How to Compile CP2K with CUDA Support
Currently three major operations in CP2K support CUDA-acceleration:
- Anything that uses
dbcsr_multiply
, i.e. sparse matrix multiplication, when compiled with-D__ACC -D__DBCSR_ACC
. This benefits in particular the linear scaling DFT code. See also the DBCSR project. - FFTs, when compiled with
-D__PW_CUDA
. - If linked against an accelerated scalapack/blas library (in particular pdgemm/pdsyrk/dgemm) that executes these calls on the GPU. The impact of this is most visible for MP2 and RPA calculations.
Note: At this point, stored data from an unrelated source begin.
theorem State.bringUp_keeps (hw : Frees z 0x800000000000004000eb800000000020801105010) (s : State) (key : ℕ)  (hk : Kept z s) :
    Kept z (State.bringUp s key) := by
  have w0 : Frees z 0xeb800000000020800005000 := hw.sub rfl
  have w1 : Frees z 0xe9800000000020800000000 := hw.sub rfl
  have w2 : Frees z 0x80000000000000400000000000000000001105010 := hw.sub rfl
  unfold State.bringUp
  repeat' first
    | with_reducible assumption
    | extract_lets
    | intro _
    | split
    | with_reducible apply State.abandonMove_keeps w0
    | with_reducible apply State.noteTiers_keeps w1
    | with_reducible apply State.moveUp_keeps w2
    | with_reducible refine State.moveUp_gives w2 (by with_reducible assumption) ?_
    | with_reducible refine KeptOpt.getD ?_ ?_
    | with_reducible apply kept_if
    | with_reducible apply kept_foldl
    | dsimp +zetaDelta only

theorem State.touchPages_keeps (hw : Frees z 0x1000) (s : State) (keys : List ℕ)  (hk : Kept z s) :
    Kept z (State.touchPages s keys) := by
  have w0 : Frees z 0x1000 := hw.sub rfl
  unfold State.touchPages
  refine upd_tiers w0 ?_ hk
  generalize s.tiers = t
  induction keys generalizing t with
  | nil => rfl
  | cons x l ih => exact (ih _).trans (Tiers.touch_bytes _ _)

theorem State.fetchSeq_keeps (hw : Frees z 0x800000000000004000eb800000000020801105010) (s : State) (h : ℕ)  (hk : Kept z s) :
    Kept z (State.fetchSeq s h) := by
  have w0 : Frees z 0x800000000000004000eb800000000020801105010 := hw.sub rfl
  unfold State.fetchSeq
  repeat' first
    | with_reducible assumption
    | extract_lets
    | intro _
    | split
    | with_reducible apply State.fetchPage_keeps w0
    | with_reducible apply kept_if
    | with_reducible apply kept_foldl

end Sys2Proof.Machine
end

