-- ==== Sys2Proof/Laws/KeepsBoundary.lean ====
section
/-! SUPPORT. Every operation of Machine/Boundary.lean keeps the queue, the canonical forms and every piece that it does not touch. -/

set_option Elab.async false
set_option linter.unusedSimpArgs false
set_option linter.unusedTactic false
set_option linter.unreachableTactic false

namespace Sys2Proof.Machine

variable {z : Ref}

theorem boundaryEffect_keeps (hw : Frees z 0x840000000000004040eb980000000020d019073f0) (d : Pend) (s : State)  (hk : Kept z s) :
    Kept z (boundaryEffect d s) := by
  have w0 : Frees z 0x800000000000004000eb800000000020d019071b0 := hw.sub rfl
  have w1 : Frees z 0x4000e9800000000020d009071b0 := hw.sub rfl
  have w2 : Frees z 0x4000000000000000005001010b0 := hw.sub rfl
  have w3 : Frees z 0x4000000000000000005001011b0 := hw.sub rfl
  have w4 : Frees z 0x4000e9800000000020d009071f0 := hw.sub rfl
  have w5 : Frees z 0x400000000000000000500100030 := hw.sub rfl
  have w6 : Frees z 0x4000000000000000005009010b0 := hw.sub rfl
  have w7 : Frees z 0x404000000000000000500100030 := hw.sub rfl
  have w8 : Frees z 0x4000000000000400000000000000000500100030 := hw.sub rfl
  have w9 : Frees z 0x400000180000000000500100230 := hw.sub rfl
  unfold boundaryEffect
  repeat' first
    | with_reducible assumption
    | extract_lets
    | intro _
    | split
    | with_reducible apply effSeqPrompt_keeps w0
    | with_reducible apply effSeqStepEnable_keeps w1
    | with_reducible apply effSeqPause_keeps w2
    | with_reducible apply effSeqResume_keeps w1
    | with_reducible apply effSeqCancel_keeps w3
    | with_reducible apply effSeqClose_keeps w4
    | with_reducible apply effSeqQuery_keeps w5
    | with_reducible apply effStateMove_keeps w2
    | with_reducible apply effStateMirror_keeps w6
    | with_reducible apply effStateFetch_keeps w7
    | with_reducible apply effPageListSet_keeps w1
    | with_reducible apply effPwrClassPoint_keeps w8
    | with_reducible apply effTenantSet_keeps w9
    | with_reducible apply kept_if
    | with_reducible apply kept_foldl

theorem applyOne_keeps (hw : Frees z 0x840000000000004040eb980000000020d019073f0) (a : State × List ℕ) (d : Pend)  (hk : Kept z a.1) :
    Kept z (applyOne a d).1 := by
  have w0 : Frees z 0x800000000000004000eb800000000020801105010 := hw.sub rfl
  have w1 : Frees z 0x840000000000004040eb980000000020d019073f0 := hw.sub rfl
  have w2 : Frees z 0x20 := hw.sub rfl
  unfold applyOne
  repeat' first
    | with_reducible assumption
    | extract_lets
    | intro _
    | split
    | with_reducible apply State.fetchNamed_keeps w0
    | with_reducible apply boundaryEffect_keeps w1
    | with_reducible apply State.modCmd_keeps w2
    | with_reducible apply kept_if
    | with_reducible apply kept_foldl
theorem applyOne_gives (hw : Frees z 0x840000000000004040eb980000000020d019073f0) {t : State} {y0} {a : State × List ℕ} {d : Pend} (he : applyOne a d = (t, y0)) (hk : Kept z a.1) : Kept z t :=
  by have k := applyOne_keeps hw a d hk; rw [he] at k; exact k

theorem State.resumeCmd_keeps (hw : Frees z 0x840000000000004040eb980000000020d019073f0) (s : State) (d : Pend)  (hk : Kept z s) :
    Kept z (State.resumeCmd s d) := by
  have w0 : Frees z 0x20 := hw.sub rfl
  have w1 : Frees z 0x840000000000004040eb980000000020d019073f0 := hw.sub rfl
  unfold State.resumeCmd
  repeat' first
    | with_reducible assumption
    | extract_lets
    | intro _
    | split
    | with_reducible apply State.await_keeps w0
    | with_reducible apply boundaryEffect_keeps w1
    | with_reducible apply State.modCmd_keeps w0
    | with_reducible apply kept_if
    | with_reducible apply kept_foldl

theorem State.flipArrived_keeps (hw : Frees z 0x840000000000004040eb980000000020d019073f0) (s : State) (h : ℕ)  (hk : Kept z s) :
    Kept z (State.flipArrived s h) := by
  have w0 : Frees z 0x80 := hw.sub rfl
  have w1 : Frees z 0x840000000000004040eb980000000020d019073f0 := hw.sub rfl
  unfold State.flipArrived
  repeat' first
    | with_reducible refine keptOpt_map ?_
    | with_reducible assumption
    | extract_lets
    | intro _
    | split
    | with_reducible apply State.modSeq_keeps w0
    | with_reducible apply State.resumeCmd_keeps w1
    | with_reducible apply kept_if
    | with_reducible apply kept_foldl

theorem State.applyCommands_keeps (hw : Frees z 0x840000000000004040eb980000000020d019073f0) (s : State) (p : ℕ)  (hk : Kept z s) :
    Kept z (State.applyCommands s p) := by
  have w0 : Frees z 0x840000000000004040eb980000000020d019073f0 := hw.sub rfl
  unfold State.applyCommands
  exact kept_foldl_pair _ hk fun t x ht => applyOne_keeps w0 _ _ ht

theorem State.lateCancels_keeps (hw : Frees z 0x4000000000000000005001011b0) (s : State) (p : ℕ)  (hk : Kept z s) :
    Kept z (State.lateCancels s p) := by
  have w0 : Frees z 0x4000000000000000005001011b0 := hw.sub rfl
  unfold State.lateCancels
  repeat' first
    | with_reducible assumption
    | extract_lets
    | intro _
    | split
    | with_reducible apply State.lateCancel_keeps w0
    | with_reducible apply kept_if
    | with_reducible apply kept_foldl

theorem State.retryPartner_keeps (hw : Frees z 0x800080) (s : State) (h : ℕ)  (hk : Kept z s) :
    Kept z (State.retryPartner s h) := by
  have w0 : Frees z 0x800080 := hw.sub rfl
  unfold State.retryPartner
  repeat' first
    | with_reducible assumption
    | extract_lets
    | intro _
    | split
    | with_reducible apply State.changePartner_keeps w0
    | with_reducible apply kept_if
    | with_reducible apply kept_foldl

theorem State.noteGone_keeps (hw : Frees z 0x100) (s : State) (p : ℕ) (g : ℕ)  (hk : Kept z s) :
    Kept z (State.noteGone s p g) := by
  have w0 : Frees z 0x100 := hw.sub rfl
  simp (maxDischargeDepth := 30) only [State.noteGone, State.modPart_keeps w0, and_self, hk]

theorem State.settleTiles_keeps (hw : Frees z 0xe08000000080100) (s : State) (p : ℕ)  (hk : Kept z s) :
    Kept z (State.settleTiles s p) := by
  have w0 : Frees z 0x808000000080000 := hw.sub rfl
  have w1 : Frees z 0xe08000000080000 := hw.sub rfl
  have w2 : Frees z 0x100 := hw.sub rfl
  unfold State.settleTiles
  repeat' first
    | with_reducible assumption
    | extract_lets
    | intro _
    | split
    | with_reducible apply State.replaceTile_keeps w0
    | with_reducible apply State.withdraw_keeps w1
    | with_reducible apply State.noteGone_keeps w2
    | with_reducible apply kept_if
    | with_reducible apply kept_foldl

theorem State.applyStretch_keeps (hw : Frees z 0x700000000000000100) (s : State) (p : ℕ)  (hk : Kept z s) :
    Kept z (State.applyStretch s p) := by
  have w0 : Frees z (Field.bit schPeriod_stretch) := hw.sub rfl
  have w1 : Frees z 0x100 := hw.sub rfl
  have w2 : Frees z 0x700000000000000000 := hw.sub rfl
  unfold State.applyStretch
  repeat' first
    | with_reducible assumption
    | extract_lets
    | intro _
    | split
    | with_reducible apply State.setFld_keeps (hw := w0)
    | with_reducible apply State.modPart_keeps w1
    | with_reducible apply State.noteTables_keeps w2
    | with_reducible apply kept_if
    | with_reducible apply kept_foldl
    | dsimp +zetaDelta only

theorem State.decideStretch_keeps (hw : Frees z 0x100) (s : State) (p : ℕ)  (hk : Kept z s) :
    Kept z (State.decideStretch s p) := by
  have w0 : Frees z 0x100 := hw.sub rfl
  unfold State.decideStretch
  repeat' first
    | with_reducible assumption
    | extract_lets
    | intro _
    | split
    | with_reducible apply State.setPart_keeps w0
    | with_reducible apply State.modPart_keeps w0
    | with_reducible apply kept_if
    | with_reducible apply kept_foldl

theorem State.beginCycle_keeps (hw : Frees z 0x100) (s : State) (p : ℕ) (step : ℕ)  (hk : Kept z s) :
    Kept z (State.beginCycle s p step) := by
  have w0 : Frees z 0x100 := hw.sub rfl
  simp (maxDischargeDepth := 30) only [State.beginCycle, State.modPart_keeps w0, and_self, hk]

theorem State.fixCycle_keeps (hw : Frees z 0x800000010000004000eb80c700e0a030f01d871b0) (s : State) (p : ℕ) (step : ℕ)  (hk : Kept z s) :
    Kept z (State.fixCycle s p step) := by
  have w0 : Frees z 0xe08000000080100 := hw.sub rfl
  have w1 : Frees z 0x200000000000000 := hw.sub rfl
  have w2 : Frees z 0x700000000000000100 := hw.sub rfl
  have w3 : Frees z 0x400000000700000000500100130 := hw.sub rfl
  have w4 : Frees z 0x800080 := hw.sub rfl
  have w5 : Frees z 0x800000000000004000eb808000000020801105110 := hw.sub rfl
  have w6 : Frees z 0x100 := hw.sub rfl
  have w7 : Frees z 0x800000000000004000eb80c000002030a01907190 := hw.sub rfl
  have w8 : Frees z 0xe9800000000020800000000 := hw.sub rfl
  have w9 : Frees z 0x80000000000000000000000000000000001000010 := hw.sub rfl
  have w10 : Frees z 0x1000000000000000000000000000400000 := hw.sub rfl
  unfold State.fixCycle
  repeat' first
    | with_reducible assumption
    | extract_lets
    | intro _
    | split
    | with_reducible apply State.settleTiles_keeps w0
    | with_reducible apply State.dropChunk_keeps w1
    | with_reducible apply State.applyStretch_keeps w2
    | with_reducible apply State.takeOver_keeps w3
    | with_reducible apply State.retryPartner_keeps w4
    | with_reducible apply State.formChunk_keeps w5
    | with_reducible apply State.formPass_keeps w5
    | with_reducible apply State.fixPaths_keeps w6
    | with_reducible apply State.fixBatch_keeps w7
    | with_reducible apply State.beginCycle_keeps w6
    | with_reducible apply State.noteTiers_keeps w8
    | with_reducible apply State.planPoints_keeps w9
    | with_reducible apply State.decideStretch_keeps w6
    | with_reducible apply State.restartGates_keeps w10
    | with_reducible apply kept_if
    | with_reducible apply kept_foldl

theorem State.boundary_keeps (hw : Frees z 0x840000010000004040eb98ef00e0a030f01d873f0) (s : State) (p : ℕ)  (hk : Kept z s) :
    Kept z (State.boundary s p) := by
  have w0 : Frees z (Field.bit schLate_maxLateness) := hw.sub rfl
  have w1 : Frees z (Field.bit schStep_count) := hw.sub rfl
  have w2 : Frees z 0x840000000000004040eb980000000020d019073f0 := hw.sub rfl
  have w3 : Frees z 0x4000000000000000005001011b0 := hw.sub rfl
  have w4 : Frees z 0x4000001820000020005001013b0 := hw.sub rfl
  have w5 : Frees z 0x100000000000000100 := hw.sub rfl
  have w6 : Frees z 0x400000000000000000500100030 := hw.sub rfl
  have w7 : Frees z 0x180000000000000000280 := hw.sub rfl
  have w8 : Frees z 0x4000e9800000000020d009071f0 := hw.sub rfl
  have w9 : Frees z 0x4000000000000000004009000b0 := hw.sub rfl
  have w10 : Frees z 0x800000010000004000eb80c700e0a030f01d871b0 := hw.sub rfl
  unfold State.boundary
  repeat' first
    | with_reducible assumption
    | extract_lets
    | intro _
    | split
    | with_reducible apply State.setFld_keeps (hw := w0)
    | with_reducible apply State.bumpWrap_keeps (hw := w1)
    | with_reducible apply State.applyCommands_keeps w2
    | with_reducible apply State.lateCancels_keeps w3
    | with_reducible apply State.commitAll_keeps w4
    | with_reducible apply State.updateCap_keeps w5
    | with_reducible apply State.holdReplies_keeps w6
    | with_reducible apply State.skim_keeps w7
    | with_reducible apply State.release_keeps w8
    | with_reducible apply State.shipStep_keeps w9
    | with_reducible apply State.fixCycle_keeps w10
    | with_reducible apply kept_if
    | with_reducible apply kept_foldl

theorem execStepBoundary_keeps (hw : Frees z 0x840000010000004040eb98ef00e0a030f01d873f0) (p : Fin 16) (s : State)  (hk : Kept z s) :
    KeptOut z (execStepBoundary p s) := by
  have w0 : Frees z 0x840000010000004040eb98ef00e0a030f01d873f0 := hw.sub rfl
  have w1 : Frees z 0x800000010000004000eb80c700e0a030f01d871b0 := hw.sub rfl
  unfold execStepBoundary
  (repeat' split) <;> simp (maxDischargeDepth := 30) only [keptOut_next, State.boundary_keeps w0, State.fixCycle_keeps w1, and_self, *]

theorem execBoundaryScheduledTick_keeps (hw : Frees z 0x100) (p : Fin 16) (s : State)  (hk : Kept z s) :
    KeptOut z (execBoundaryScheduledTick p s) := by
  have w0 : Frees z 0x0 := hw.sub rfl
  have w1 : Frees z 0x100 := hw.sub rfl
  simp (maxDischargeDepth := 30) +contextual only [execBoundaryScheduledTick, keptOut_next, State.whenLive_keeps w0, State.modPart_keeps w1, and_self, kept_foldl, kept_ite, implies_true, hk]

theorem State.mirrorAcked_keeps (hw : Frees z 0x4000e9800000000020d009071f0) (s : State) (p : ℕ) (node : ℕ) (step : ℕ)  (hk : Kept z s) :
    Kept z (State.mirrorAcked s p node step) := by
  have w0 : Frees z 0x100 := hw.sub rfl
  have w1 : Frees z 0x4000e9800000000020d009071f0 := hw.sub rfl
  have w2 : Frees z 0x80 := hw.sub rfl
  unfold State.mirrorAcked
  repeat' first
    | with_reducible refine keptOpt_map ?_
    | with_reducible assumption
    | extract_lets
    | intro _
    | split
    | with_reducible apply State.modPart_keeps w0
    | with_reducible apply State.release_keeps w1
    | with_reducible apply kept_if
    | with_reducible apply kept_foldl
    | with_reducible refine upd_seqs w2 ?_

theorem execMirrorAck_keeps (hw : Frees z 0x4000e9800000000020d009071f0) (p : Fin 16) (node : BitVec 16) (step : BitVec 64) (s : State)  (hk : Kept z s) :
    KeptOut z (execMirrorAck p node step s) := by
  have w0 : Frees z 0x0 := hw.sub rfl
  have w1 : Frees z 0x4000e9800000000020d009071f0 := hw.sub rfl
  simp (maxDischargeDepth := 30) +contextual only [execMirrorAck, keptOut_next, State.whenLive_keeps w0, State.mirrorAcked_keeps w1, and_self, kept_foldl, kept_ite, implies_true, hk]

theorem State.journalAcked_keeps (hw : Frees z 0x80) (s : State) (p : ℕ) (step : ℕ)  (hk : Kept z s) :
    Kept z (State.journalAcked s p step) := by
  have w0 : Frees z 0x80 := hw.sub rfl
  simp (maxDischargeDepth := 30) only [State.journalAcked, upd_seqs w0, and_self, hk]

theorem execJournalAck_keeps (hw : Frees z 0x80) (p : Fin 16) (step : BitVec 64) (s : State)  (hk : Kept z s) :
    KeptOut z (execJournalAck p step s) := by
  have w0 : Frees z 0x0 := hw.sub rfl
  have w1 : Frees z 0x80 := hw.sub rfl
  simp (maxDischargeDepth := 30) +contextual only [execJournalAck, keptOut_next, State.whenLive_keeps w0, State.journalAcked_keeps w1, and_self, kept_foldl, kept_ite, implies_true, hk]

theorem State.sendRecord_keeps (hw : Frees z 0x400000000000000000000100110) (s : State) (p : ℕ) (node : ℕ) (c : Commit)  (hk : Kept z s) :
    Kept z (State.sendRecord s p node c) := by
  have w0 : Frees z 0x400000000000000000000100010 := hw.sub rfl
  have w1 : Frees z 0x100 := hw.sub rfl
  unfold State.sendRecord
  repeat' first
    | with_reducible refine keptOpt_map ?_
    | with_reducible assumption
    | extract_lets
    | intro _
    | split
    | with_reducible apply State.shipRecord_keeps w0
    | with_reducible apply State.modPart_keeps w1
    | with_reducible apply kept_if
    | with_reducible apply kept_foldl

theorem execCommitRecordSend_keeps (hw : Frees z 0x400000000000000000000100110) (p : Fin 16) (node : BitVec 16) (s : State)  (hk : Kept z s) :
    KeptOut z (execCommitRecordSend p node s) := by
  have w0 : Frees z 0x0 := hw.sub rfl
  have w1 : Frees z 0x400000000000000000000100110 := hw.sub rfl
  unfold execCommitRecordSend
  repeat' first
    | with_reducible assumption
    | extract_lets
    | intro _
    | split
    | with_reducible apply State.whenLive_keeps w0
    | with_reducible apply State.sendRecord_keeps w1
    | with_reducible apply kept_if
    | with_reducible apply kept_foldl
    | with_reducible apply keptOut_of

end Sys2Proof.Machine
end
On the hybrid Cray XC30 linking against libsci_acc makes this happen.
To enable all CUDA acceleration options the following lines have to be added to the ARCH-file:
NVCC = /path_to_cuda/bin/nvcc DFLAGS += -D__ACC -D__DBCSR_ACC -D__PW_CUDA LIBS += -lcudart -lcublas -lcufft -lrt
As a prerequisite the Nvidia CUDA Toolkit has to be installed.
Libcusmm
The acceleration of DBCSR is performed by libcusmm. This library provides a number of kernels. Each of these kernels can multiply blocks of specific blocksizes. The blocksizes of a simulation are determined by the employed basis-set. By default libcusmm is complied with about 200 common kernels. However, if an exotic basis set is used the particular blocksizes might be missing. This can be seen from the DBCSR Statistics, which is printed at the end of every CP2K-run.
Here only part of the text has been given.